Sector 7
- Cover
- Author: David Wiesner
- Illustrator: David Wiesner
- Genre: Picture book
- Publisher: Clarion Books
- Publication date: 1999
- ISBN: 978-0-395-74656-1
- OCLC: 36147202

= Sector 7 (book) =

1999 picture book by David Wiesner

Sector 7 is a wordless picture book created and illustrated by David Wiesner. Published in 1999 by Clarion Books, it was the recipient of the Caldecott Honor for illustration in 2000.

==Summary==

The story is set at the Empire State Building's observatory, where a class of school children are on a field trip on a cloudy day. The primary character is a boy befriended by a friendly sentient cloud. The cloud flies the boy to Sector 7, an airborne depot for clouds. There the boy produces blueprints of fantastic new designs, in the form of ocean creatures, for the disgruntled clouds. As the clouds experiment, they delight in their new forms.

The human bureaucrats running the cloud depot are furious when they discover the clouds' misbehavior, and they escort the boy back to the observatory. Meanwhile, the clouds' rebelliousness spirals out of control.
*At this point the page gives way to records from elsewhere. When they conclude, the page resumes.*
/-- One constructor per row of the opcode table. -/
inductive Instr where
  /-- IADD (R212). -/
  | iadd (f : FmtA)
  /-- ISUB (R212). -/
  | isub (f : FmtA)
  /-- IMUL (R212). -/
  | imul (f : FmtA)
  /-- IMULH (R212). -/
  | imulh (f : FmtA) (x : FmtX)
  /-- IMAD (R212). -/
  | imad (f : FmtA) (x : FmtX)
  /-- IMADW (R212). -/
  | imadw (f : FmtA) (x : FmtX)
  /-- IMIN (R212). -/
  | imin (f : FmtA) (x : FmtX)
  /-- IMAX (R212). -/
  | imax (f : FmtA) (x : FmtX)
  /-- IABS (R212). -/
  | iabs (f : FmtA)
  /-- AND (R212). -/
  | andW (f : FmtA)
  /-- OR (R212). -/
  | orW (f : FmtA)
  /-- XOR (R212). -/
  | xorW (f : FmtA)
  /-- ANDN (R212). -/
  | andn (f : FmtA)
  /-- SHL (R212). -/
  | shl (f : FmtA)
  /-- SHR (R212). -/
  | shr (f : FmtA)
  /-- SAR (R212). -/
  | sar (f : FmtA)
  /-- ROTL (R212). -/
  | rotl (f : FmtA)
  /-- BFX (R213). -/
  | bfx (f : FmtA)
  /-- BFI (R213). -/
  | bfi (f : FmtA) (x : FmtX)
  /-- POPC (R212). -/
  | popc (f : FmtA)
  /-- CLZ (R212). -/
  | clz (f : FmtA)
  /-- BREV (R212). -/
  | brev (f : FmtA)
  /-- ISET (R214). -/
  | iset (f : FmtA) (x : FmtX)
  /-- SEL (R216). -/
  | sel (f : FmtA) (x : FmtX)
  /-- MOV (R215). -/
  | mov (f : FmtA)
  /-- MOVI (R215). -/
  | movi (f : FmtI)
  /-- MOVI_H (R215). -/
  | moviH (f : FmtI)
  /-- MOVX (R215). -/
  | movx (f : FmtA)
  /-- MOVXW (R215). -/
  | movxw (f : FmtA)
  /-- LEA (R215). -/
  | lea (f : FmtA) (x : FmtX)
  /-- FADD (R218). -/
  | fadd (f : FmtA)
  /-- FMUL (R218). -/
  | fmul (f : FmtA)
  /-- FFMA (R218). -/
  | ffma (f : FmtA) (x : FmtX)
  /-- FMIN (R218). -/
  | fmin (f : FmtA)
  /-- FMAX (R218). -/
  | fmax (f : FmtA)
  /-- FSET (R219). -/
  | fset (f : FmtA) (x : FmtX)
  /-- FCLASS (R220). -/
  | fclass (f : FmtA)
  /-- FRND (R218). -/
  | frnd (f : FmtA) (x : FmtX)
  /-- FSCALE (R218). -/
  | fscale (f : FmtA)
  /-- DUADD (R221). -/
  | duadd (f : FmtA) (x : FmtX)
  /-- DUMUL (R221). -/
  | dumul (f : FmtA) (x : FmtX)
  /-- DUFMA (R221). -/
  | dufma (f : FmtA) (x : FmtX)
  /-- DUMIN (R221). -/
  | dumin (f : FmtA) (x : FmtX)
  /-- DUMAX (R221). -/
  | dumax (f : FmtA) (x : FmtX)
  /-- DUSET (R222). -/
  | duset (f : FmtA) (x : FmtX)
  /-- CVT (R223). -/
  | cvt (f : FmtA) (x : FmtX)
  /-- ZPK (R224). -/
  | zpk (f : FmtA) (x : FmtX)
  /-- ZUPK (R224). -/
  | zupk (f : FmtA) (x : FmtX)
  /-- MXPK (R225). -/
  | mxpk (f : FmtA) (x : FmtX)
  /-- MXUPK (R225). -/
  | mxupk (f : FmtA) (x : FmtX)
  /-- FDOT4 (R226). -/
  | fdot4 (f : FmtA) (x : FmtX)
  /-- IDOT4 (R226). -/
  | idot4 (f : FmtA) (x : FmtX)
  /-- SADD (R234). -/
  | sadd (f : FmtS)
  /-- SSUB (R234). -/
  | ssub (f : FmtS)
  /-- SMUL (R234). -/
  | smul (f : FmtS)
  /-- SAND (R234). -/
  | sand (f : FmtS)
  /-- SOR (R234). -/
  | sor (f : FmtS)
  /-- SXOR (R234). -/
  | sxor (f : FmtS)
  /-- SSHL (R234). -/
  | sshl (f : FmtS)
  /-- SSHR (R234). -/
  | sshr (f : FmtS)
  /-- SSET_EQ (R234). -/
  | ssetEq (f : FmtS)
  /-- SSET_NE (R234). -/
  | ssetNe (f : FmtS)
  /-- SSET_LT (R234). -/
  | ssetLt (f : FmtS)
  /-- SSET_GE (R234). -/
  | ssetGe (f : FmtS)
  /-- SSET_LTU (R234). -/
  | ssetLtu (f : FmtS)
  /-- SSET_GEU (R234). -/
  | ssetGeu (f : FmtS)
  /-- SMOV (R234). -/
  | smov (f : FmtS)
  /-- SMOVI (R234). -/
  | smovi (f : FmtI)
  /-- SMOVI_H (R234). -/
  | smoviH (f : FmtI)
  /-- SADD_IMM (R234). -/
  | saddImm (f : FmtIS)
  /-- SAND_IMM (R234). -/
  | sandImm (f : FmtIS)
  /-- SSHL_IMM (R234). -/
  | sshlImm (f : FmtIS)
  /-- SSHR_IMM (R234). -/
  | sshrImm (f : FmtIS)
  /-- RCP (R227). -/
  | rcp (f : FmtA)
  /-- RSQ (R227). -/
  | rsq (f : FmtA)
  /-- SQRT (R227). -/
  | sqrt (f : FmtA)
  /-- EX2 (R227). -/
  | ex2 (f : FmtA)
  /-- LG2 (R227). -/
  | lg2 (f : FmtA)
  /-- SIN (R227). -/
  | sin (f : FmtA)
  /-- COS (R227). -/
  | cos (f : FmtA)
  /-- TANH (R227). -/
  | tanh (f : FmtA)
  /-- PLOP (R217). -/
  | plop (f : FmtA) (x : FmtX)
  /-- P2V (R217). -/
  | p2v (f : FmtA)
  /-- V2P (R217). -/
  | v2p (f : FmtA)
  /-- SHFL (R229). -/
  | shfl (f : FmtA) (x : FmtX)
  /-- VOTE (R230). -/
  | vote (f : FmtA) (x : FmtX)
  /-- REDX (R231). -/
  | redx (f : FmtA) (x : FmtX)
  /-- SCAN (R231). -/
  | scan (f : FmtA) (x : FmtX)
  /-- MATCH (R232). -/
  | matchW (f : FmtA) (x : FmtX)
  /-- V2S (R233). -/
  | v2s (f : FmtA)
  /-- LD (R183). -/
  | ld (f : FmtM)
  /-- ST (R183). -/
  | st (f : FmtM)
  /-- ATOM (R184). -/
  | atom (f : FmtM)
  /-- CAS (R185). -/
  | cas (f : FmtM)
  /-- POST (R186). -/
  | post (f : FmtM)
  /-- MIGRATE (R188). -/
  | migrate (f : FmtM)
  /-- MIGRATE_ONE (R188). -/
  | migrateOne (f : FmtM)
  /-- HOME (R189). -/
  | home (f : FmtM)
  /-- LDT (R190). -/
  | ldt (f : FmtM)
  /-- STT (R190). -/
  | stt (f : FmtM)
  /-- CPY (R197). -/
  | cpy (f : FmtE) (c : CopyCtl)
  /-- CPYI (R198). -/
  | cpyi (f : FmtE) (c : CopyCtl)
  /-- CPYS (R198). -/
  | cpys (f : FmtE)
  /-- GATH (R199). -/
  | gath (f : FmtE) (c : GathCtl)
  /-- SCAT (R199). -/
  | scat (f : FmtE) (c : GathCtl)
  /-- FILL (R200). -/
  | fill (f : FmtE)
  /-- SEAL (R203). -/
  | seal (f : FmtE)
  /-- WAITB (R203). -/
  | waitb (f : FmtE)
  /-- MMA (R247). -/
  | mma (f : FmtA) (x : FmtX)
  /-- MLOOP (R250). -/
  | mloop (f : FmtE) (c : MloopCtl)
  /-- MLD (R256). -/
  | mld (f : FmtE)
  /-- MLDT (R256). -/
  | mldt (f : FmtE)
  /-- MST (R259). -/
  | mst (f : FmtE) (c : MstCtl)
  /-- MVACC (R257). -/
  | mvacc (f : FmtA) (x : FmtX)
  /-- MACCV (R257). -/
  | maccv (f : FmtA) (x : FmtX)
  /-- MZERO (R258). -/
  | mzero (f : FmtA)
  /-- MSCL (R258). -/
  | mscl (f : FmtA)
  /-- VRSET (R270). -/
  | vrset (f : FmtE) (c : VrCtl)
  /-- VRRUN (R272). -/
  | vrrun (f : FmtE)
  /-- VRACT (R271). -/
  | vract (f : FmtE)
  /-- BRA (R282). -/
  | bra (f : FmtB)
  /-- BRC (R282). -/
  | brc (f : FmtB)
  /-- CALL (R282). -/
  | call (f : FmtB)
  /-- BRX (R283). -/
  | brx (a : BitVec 7)
  /-- CALLR (R283). -/
  | callr (a : BitVec 7)
  /-- RET (R283). -/
  | ret
  /-- JMPT (R285). -/
  | jmpt (a b : BitVec 7)
  /-- EXIT (R288). -/
  | exitW
  /-- NOP (R289). -/
  | nop
  /-- YIELD (R289). -/
  | yield
  /-- ELECT (R290). -/
  | elect
  /-- ENDE (R290). -/
  | ende
  /-- LBRK (R287). -/
  | lbrk
  /-- LEAVE (R296). -/
  | leave
  /-- LOOP (R286). -/
  | loop (a : BitVec 7) (l : BitVec 8)
  /-- ENTER (R296). -/
  | enter (i : BitVec 16)
  /-- GROW (R297). -/
  | grow (n : BitVec 4)
  /-- SHRINK (R297). -/
  | shrink (n : BitVec 4)
  /-- BAR (R292). -/
  | bar (d : BitVec 6) (a : BitVec 7) (k : BitVec 4) (o : BitVec 3)
  /-- ARRIVE (R292). -/
  | arrive (a : BitVec 7) (k : BitVec 4) (o : BitVec 3)
  /-- AWAIT (R292). -/
  | await (d : BitVec 6) (k : BitVec 4) (o : Bool)
  /-- JOIN (R294). -/
  | join (k : BitVec 4)
  /-- JOINK (R298). -/
  | joink (d : BitVec 6) (a : BitVec 7)
  /-- TRAP (R299). -/
  | trap (c : BitVec 7)
  /-- TRET (R300). -/
  | tret
  /-- GETS (R302). -/
  | gets (d : BitVec 6) (i : BitVec 7)
  /-- SETS (R302). -/
  | sets (i b : BitVec 7)
  /-- HALT (R303). -/
  | halt (c : BitVec 7)
  /-- REPLAY (R301). -/
  | replay
  /-- DUMP (R304). -/
  | dump (c : BitVec 7)
  /-- STEP (R306). -/
  | step (d : BitVec 6) (a b : BitVec 7)
  /-- RDCTX (R307). -/
  | rdctx (d : BitVec 6) (a b : BitVec 7)
  /-- WRCTX (R307). -/
  | wrctx (d : BitVec 6) (a b : BitVec 7)
  /-- RESUME (R308). -/
  | resume (d : BitVec 6) (a b : BitVec 7)
  /-- CLAUSE_FETCH (R119). -/
  | clauseFetch (ctx entry : Nat)
  /-- CHANNEL_FLIT_RECEIVE (R95). -/
  | channelFlitReceive (ch : Nat) (flit : BitVec 576)
  /-- LOAD_RESULT (R182). -/
  | loadResult (op : Nat) (lanes : Mask)
  /-- STORE_PERFORM (R182). -/
  | storePerform (op : Nat) (lanes : Mask)
  /-- ATOMIC_PERFORM (R62). -/
  | atomicPerform (op : Nat)
  /-- POST_PERFORM (R186). -/
  | postPerform (msg : Nat)
  /-- POST_ACK (R153). -/
  | postAck (ack : Nat)
  /-- WAIT_LINE_WAKE (R64). -/
  | waitLineWake (ctx : Nat)
  /-- INV_PAGE (R57). -/
  | invPage (gs vpage pslot : Nat)
  /-- INV_SLOT (R57). -/
  | invSlot (gs pslot : Nat)
  /-- INV_ALL (R57). -/
  | invAll (gs : Nat)
  /-- INVALIDATION_DROP_END (R58). -/
  | invalidationDropEnd (gs : Nat)
  /-- MIGRATION_DEPART (R144). -/
  | migrationDepart (ctx : Nat)
  /-- LANDING_OFFER (R145). -/
  | landingOffer (src dst : Nat)
  /-- LANDING_GRANT (R145). -/
  | landingGrant (gs : Nat)
  /-- ACK_SEND_TIMER (R95). -/
  | ackSendTimer (ch : Nat)
  /-- CONTEXT_LANDING (R146). -/
  | contextLanding (msg : Nat)
  /-- LANDING_ACK (R146). -/
  | landingAck (ack : Nat)
  /-- CONTEXT_PLACE (R147). -/
  | contextPlace (ctx : Nat)
  /-- CORE_TO_CORE_ARRIVAL (R149). -/
  | coreToCoreArrival (ctx : Nat)
  /-- GROUP_SPLIT (R150). -/
  | groupSplit (ctx : Nat)
  /-- VISIT_CHAIN_LEG (R151). -/
  | visitChainLeg (ctx : Nat)
  /-- JOIN_ARRIVAL (R152). -/
  | joinArrival (ctx : Nat)
  /-- RSTACK_EXTENSION_CLAIM (R141). -/
  | rstackExtensionClaim (ctx : Nat)
  /-- DOORBELL (R83). -/
  | doorbell (gs page slot khandle args : Nat)
  /-- BANK_LAUNCH_START (R86). -/
  | bankLaunchStart (gs : Nat)
  /-- BANK_PASS_START (R81). -/
  | bankPassStart (gs : Nat)
  /-- BANK_COLUMN_CYCLE (R66). -/
  | bankColumnCycle (gs : Nat)
  /-- BANK_PASS_END (R74). -/
  | bankPassEnd (gs : Nat)
  /-- ROW_EMULATION_END (R81). -/
  | rowEmulationEnd (gs : Nat)
  /-- BANK_LAUNCH_COMPLETE (R87). -/
  | bankLaunchComplete (gs : Nat)
  /-- TILE_READ_SERVE (R103). -/
  | tileReadServe (msg : Nat)
  /-- TILE_WRITE_SERVE (R103). -/
  | tileWriteServe (msg : Nat)
  /-- COPY_START (R201). -/
  | copyStart (cmd : Nat)
  /-- COPY_SECTOR_ISSUE (R194). -/
  | copySectorIssue (cmd : Nat)
  /-- COPY_SECTOR_LAND (R194). -/
  | copySectorLand (cmd sector : Nat)
  /-- K_STEP_END (R249). -/
  | kStepEnd (cmd : Nat)
  /-- MLOOP_STEP_START (R252). -/
  | mloopStepStart (cmd : Nat)
  /-- MLOOP_FETCH_SECTOR (R253). -/
  | mloopFetchSector (cmd : Nat)
  /-- MLD_START (R256). -/
  | mldStart (cmd : Nat)
  /-- TILE_WORD_COMPLETE (R264). -/
  | tileWordComplete (cmd : Nat)
  /-- MST_START (R262). -/
  | mstStart (cmd : Nat)
  /-- MST_CAPTURE_END (R262). -/
  | mstCaptureEnd (cmd : Nat)
  /-- EPILOGUE_STORE_SECTOR (R264). -/
  | epilogueStoreSector (cmd sector : Nat)
  /-- VRSET_START (R270). -/
  | vrsetStart (cmd : Nat)
  /-- VRACT_START (R271). -/
  | vractStart (cmd : Nat)
  /-- VRRUN_START (R272). -/
  | vrrunStart (cmd : Nat)
  /-- VR_ROW_HANDOFF (R274). -/
  | vrRowHandoff (cmd : Nat)
  /-- VR_ROW_DONE (R273). -/
  | vrRowDone (cmd row : Nat)
  /-- VR_RESULT_PERFORM (R275). -/
  | vrResultPerform (cmd row : Nat)
  /-- BARRIER_ARRIVAL (R291). -/
  | barrierArrival (msg : Nat)
  /-- BARRIER_RELEASE (R295). -/
  | barrierRelease (ctx entry : Nat)
  /-- JOIN_HOLD_TIMEOUT (R285). -/
  | joinHoldTimeout (ctx entry : Nat)
  /-- LOOP_ITERATION (R287). -/
  | loopIteration (ctx : Nat)
  /-- NINTH_PATH_RELEASE (R281). -/
  | ninthPathRelease (ctx entry : Nat)
  /-- GROUP_END (R288). -/
  | groupEnd (ctx : Nat)
  /-- JOINK_ANSWER (R298). -/
  | joinkAnswer (joink : Nat)
  /-- REPORT_DELIVERY (R334). -/
  | reportDelivery (report : Nat)
  /-- LANDING_NOTICE (R334). -/
  | landingNotice (notice : Nat)
  /-- LAUNCH_CHECK (R312). -/
  | launchCheck (launch : Nat)
  /-- TEAM_PLACE (R315). -/
  | teamPlace (gs : Nat)
  /-- PREEMPT (R320). -/
  | preempt (gs : Nat)
  /-- GROUP_EVICT (R340). -/
  | groupEvict (ctx : Nat)
  /-- EVICTION_SAVE_END (R342). -/
  | evictionSaveEnd (save : Nat)
  /-- GROUP_RETURN (R321). -/
  | groupReturn (save : Nat)
  /-- RESTORE_END (R343). -/
  | restoreEnd (save : Nat)
  /-- ACTIVE_FILL (R322). -/
  | activeFill (gc : Nat)
  /-- PENDING_EXCHANGE (R323). -/
  | pendingExchange (gc : Nat)
  /-- PATH_PROMOTION (R324). -/
  | pathPromotion (ctx entry : Nat)
  /-- GROW_EVICTION (R327). -/
  | growEviction (gc : Nat)
  /-- HALT_LINE_ARRIVAL (R336). -/
  | haltLineArrival (stop : Nat)
  /-- STOP_ARRIVAL (R356). -/
  | stopArrival (stop : Nat)
  /-- DUMP_IMAGE_WRITTEN (R370). -/
  | dumpImageWritten (dump : Nat)
  /-- DUMP_PEER_ACK (R371). -/
  | dumpPeerAck (dump : Nat)
  /-- HOST_WRITE (R375). -/
  | hostWrite (pkg bar off : Nat) (data : List Byte)
  /-- HOST_READ (R375). -/
  | hostRead (pkg bar off size : Nat)
  /-- LINK_DOWN (R376). -/
  | linkDown (pkg : Nat) (surprise : Bool)
  /-- LINK_UP (R376). -/
  | linkUp (pkg : Nat)
  /-- HQ_NOP (R379). -/
  | hqNop (pkg q : Nat)
  /-- HQ_LAUNCH (R379). -/
  | hqLaunch (pkg q : Nat)
  /-- HQ_SIGNAL (R379). -/
  | hqSignal (pkg q : Nat)
  /-- HQ_BAD_ENTRY (R379). -/
  | hqBadEntry (pkg q : Nat)
  /-- DEVICE_RESET (R381). -/
  | deviceReset (pkg : Nat) (images : List FwImage)
  /-- SELF_TEST_END (R382). -/
  | selfTestEnd (pkg stks unit code planes : Nat)
  /-- ATT_REPORT_DONE (R385). -/
  | attReportDone (pkg : Nat)
  /-- CAP_EFFECT (R387). -/
  | capEffect (pkg : Nat)
  /-- REGISTER_WRITE (R5). -/
  | registerWrite (gs off size value : Nat)
  /-- RDCTX_COPY_COMPLETE (R307). -/
  | rdctxCopyComplete (cmd : Nat)
  /-- WRCTX_WRITE_END (R307). -/
  | wrctxWriteEnd (cmd : Nat)
  /-- CORE_CYCLE (R369). -/
  | coreCycle (gc : Nat)
  /-- SCRUB_VISIT_START (R77). -/
  | scrubVisitStart (gs bank : Nat)
  /-- SCRUB_VISIT_END (R77). -/
  | scrubVisitEnd (gs bank : Nat)
  /-- SEASON_BOUNDARY (R78). -/
  | seasonBoundary (gs : Nat)
  /-- DRAM_REFRESH (R405). -/
  | dramRefresh (gs bank : Nat)
  /-- SCRUB_CTL_WRITE (R80). -/
  | scrubCtlWrite (gs value : Nat)
  /-- MESH_UNCORRECTABLE (R90). -/
  | meshUncorrectable (pkg : Nat) (owner : Option Nat)
  /-- TABLE_WALK (R55). -/
  | tableWalk (gc pslot va : Nat)
  /-- GRANT_RETURN (R145). -/
  | grantReturn (gs src : Nat)
  /-- REPLAY_TIMEOUT (R95). -/
  | replayTimeout (ch : Nat)
  /-- SPARE_SWITCH (R98). -/
  | spareSwitch (ch : Nat)
  /-- SPARE_SWITCH_END (R98). -/
  | spareSwitchEnd (ch : Nat)
  /-- RETRAIN (R98). -/
  | retrain (ch : Nat) (ok : Bool)
  /-- TRAINING (R99). -/
  | training (ch inc : Nat)
  /-- LOSS_OF_LIGHT (R101). -/
  | lossOfLight (ch : Nat)
  /-- PEER_DOWN (R101). -/
  | peerDown (pkg peer : Nat)
  /-- PRIORITY_AGING (R310). -/
  | priorityAging (launch : Nat)
  /-- CORE_HOT (R316). -/
  | coreHot (gc temp : Nat)
  /-- CORE_COOL (R316). -/
  | coreCool (gc temp : Nat)
  /-- DROOP_EVENT (R316). -/
  | droopEvent (gc : Nat)
  /-- AVOID_EXPIRY (R316). -/
  | avoidExpiry (gc : Nat)
  /-- SCHED_CTL_WRITE (R319). -/
  | schedCtlWrite (gs value : Nat)
  /-- FAULT_RETRY (R331). -/
  | faultRetry (gs place : Nat)
  /-- FAULT_KILL (R331). -/
  | faultKill (gs place : Nat)
  /-- PARTITION_KILL (R337). -/
  | partitionKill (pkg pslot : Nat)
  /-- VCTL_ARM (R353). -/
  | vctlArm (gs core pred value : Nat)
  /-- VCTL_DISARM (R353). -/
  | vctlDisarm (gs core pred value : Nat)
  /-- HALT_REQUEST (R360). -/
  | haltRequest (gs value : Nat)
  /-- HALT_AT_REGION (R360). -/
  | haltAtRegion (gs value : Nat)
  /-- DUMP_REQUEST (R360). -/
  | dumpRequest (gs value : Nat)
  /-- TRACE_ENABLE (R362). -/
  | traceEnable (gs value : Nat)
  /-- TRACE_DISABLE (R362). -/
  | traceDisable (gs value : Nat)
  /-- TRACE_DRAIN_END (R362). -/
  | traceDrainEnd (gs : Nat)
  /-- HIST_CLR (R369). -/
  | histClr (gc : Nat)
  /-- PRIV_AREA_WRITE (R380). -/
  | privAreaWrite (gs off value : Nat)
  /-- ATT_GO (R385). -/
  | attGo (pkg value : Nat)
  /-- MCTP_ATTEST_REQUEST (R385). -/
  | mctpAttestRequest (pkg nonce : Nat)
  /-- PWR_CTL_WRITE (R387). -/
  | pwrCtlWrite (pkg value : Nat)
  /-- SOFT_ERROR (R78). -/
  | softError (gs bank row col : Nat) (uncorrectable : Bool)
  /-- HQ_CTL_WRITE (R378). -/
  | hqCtlWrite (pkg q value : Nat)
  /-- HQ_TAIL_WRITE (R379). -/
  | hqTailWrite (pkg q value : Nat)
  deriving DecidableEq, Repr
As the children return home on a school bus, the New York skyline becomes filled with a profusion of clouds in the shapes of aquarium fish and ocean creatures.

==Planned film adaptation==
In May 2000, Nickelodeon won a bidding war against Pixar in acquiring the film rights to the novel Sector 7 with Darren Aronofsky attached to direct and Good Machine as co-producer. As of April 2019, the project remains in development hell.